The median income for a household in the city was $42,727, and the median income for a family was $47,250. Males had a median income of $35,893 versus $23,500 for females. The per capita income for the city was $20,847. About 10.1% of families and 10.4% of the population were below the poverty line, including 12.9% of those under age 18 and 18.2% of those age 65 or over.

==Police Services and Municipal Court==
Cool Valley contracts police services from neighboring Normandy Police Department.

For the fiscal year ending September 30, 2013, Cool Valley has General Revenue of $1,259,770, $652,979 or 55% of which came from fines and fees collected by its Municipal Court. Using its population of 1,196 people from the 2010 Census, the Municipal Court collected $545.99 per person.

==Economy==
In 2007 Express Scripts opened its new world headquarters on the grounds of the University of Missouri–St.

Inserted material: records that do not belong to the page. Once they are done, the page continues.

-- ==== Sys2Proof/Safety.lean ====
section
/-! DEFINITION. What a safe state of the part is, in the terms the statements use: the conditions of the manual that hold
between events, each with the rule that gives it. -/

namespace Sys2Proof.Machine

/-- R155, R159: the ring holds at most 96 unread frames and the queue at most 32 notices. -/
def State.Bounded (s : State) : Prop := s.notices.length ≤ 32 ∧ s.history.frames.length ≤ 96

/-- R45, R41: a probe's value list holds at most 3 values, and its counts are at most 3. -/
def ProbeRecord.Bounded (r : ProbeRecord) : Prop := r.values.length ≤ 3 ∧ r.faultCount ≤ 3 ∧ r.jumpCount ≤ 3

/-- R41: every record keeps its bounds. -/
def State.ProbesBounded (s : State) : Prop := ∀ p, (s.probe p).Bounded

/-- R41: a record is UNASSIGNED exactly when its assignment is absent. -/
def State.AssignmentsAgree (s : State) : Prop :=
  ∀ p, (s.probe p).state = .unassigned ↔ (s.probe p).assignment = none

/-- R82, R97: a RUNNING run has no hold reason, a HELD run has one, and a run that is not in progress has none. -/
def Run.HoldAgrees (r : Run) : Prop :=
  (r.state = .held → r.reasons.isEmpty = false) ∧
  (r.state ≠ .held → r.state ≠ .safe → r.reasons.isEmpty = true)

/-- R128: every valve's forcing set holds exactly the causes present. -/
def State.ForcingAgrees (s : State) : Prop := ∀ z k, ((s.outputs.get z).valve k).forcing = s.forcingFor z k

/-- R127, R130: a valve is cycling exactly when nothing forces it, and a forced valve is OFF. -/
def Valve.Sound (v : Valve) : Prop := v.cycle.isSome = !v.forcing.any ∧ (v.forcing.any = true → v.output = false)

/-- R127: every valve record is sound. -/
def State.ValvesSound (s : State) : Prop := ∀ z k, ((s.outputs.get z).valve k).Sound

/-- R127, R128, R130: no valve is ON unless the fans run, the run is not SAFE and the outputs of its zone are driven. -/
def State.ValvesSafe (s : State) : Prop :=
  ∀ z k, ((s.outputs.get z).valve k).output = true →
    s.fans.state.isRunning = true ∧ s.run.state ≠ .safe ∧ s.ready = true ∧ s.zoneActive z = true

/-- R132: every vent shows the condition its sources give and the current of that condition. -/
def State.VentsAgree (s : State) : Prop :=
  ∀ z, (s.outputs.get z).vent.condition = s.ventConditionFor z ∧
    (s.outputs.get z).vent.current =
      commandedCurrent (s.ventConditionFor z) (s.outputs.get z).vent.demand s.settings.ventSafePosition

/-- R101: while a level-3 latch is set, the run is neither RUNNING nor HELD. -/
def State.TripsHold (s : State) : Prop := s.anyLatchOfLevel 3 = true → s.run.state.going = false

/-- R82, R101, R134, R143, R168: before READY no latch is set, no run is in progress, the scanner is OFF, the fans are
STOPPED and FAN_RUN is not compared. -/
def State.ColdAgrees (s : State) : Prop :=
  s.ready = false →
    (∀ i, (s.input i).latch = false) ∧ s.run.state.inProgress = false ∧ s.scanner.state = .off ∧
      s.fans.state = .stopped ∧ s.fans.compareActive = false

/-- R98: the hold-reason set of a run in progress has INTERLOCK exactly while a level-2 latch is set. -/
def State.InterlockAgrees (s : State) : Prop :=
  s.run.state.inProgress = true → s.run.reasons.interlock = s.anyLatchOfLevel 2

/-- R87: the step running minutes of a run never exceed its total minutes. -/
def Run.ClocksAgree (r : Run) : Prop := r.stepMinutes ≤ r.totalMinutes ∧ r.totalMinutes ≤ 4294967295

/-- R87, R106: the same of the run that a checkpoint holds. -/
def CheckpointBody.ClocksAgree (b : CheckpointBody) : Prop :=
  b.stepMinutes ≤ b.totalMinutes ∧ b.totalMinutes ≤ 4294967295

Louis. The company employs about 4,500 in the area, with most of its employees to be in a new 220,000-square-foot building. Two other buildings for employees also exist. The company plans expansion to add another 1,500 employees over the next five years contingent on state and local tax incentives, with the new building a $56 mil. project that could start later in 2013, and be completed by early 2015.

==Education==
Ferguson-Florissant School District serves the city. Cool Valley Elementary School is in Cool Valley.

There is University of Missouri–St. Louis property in Cool Valley.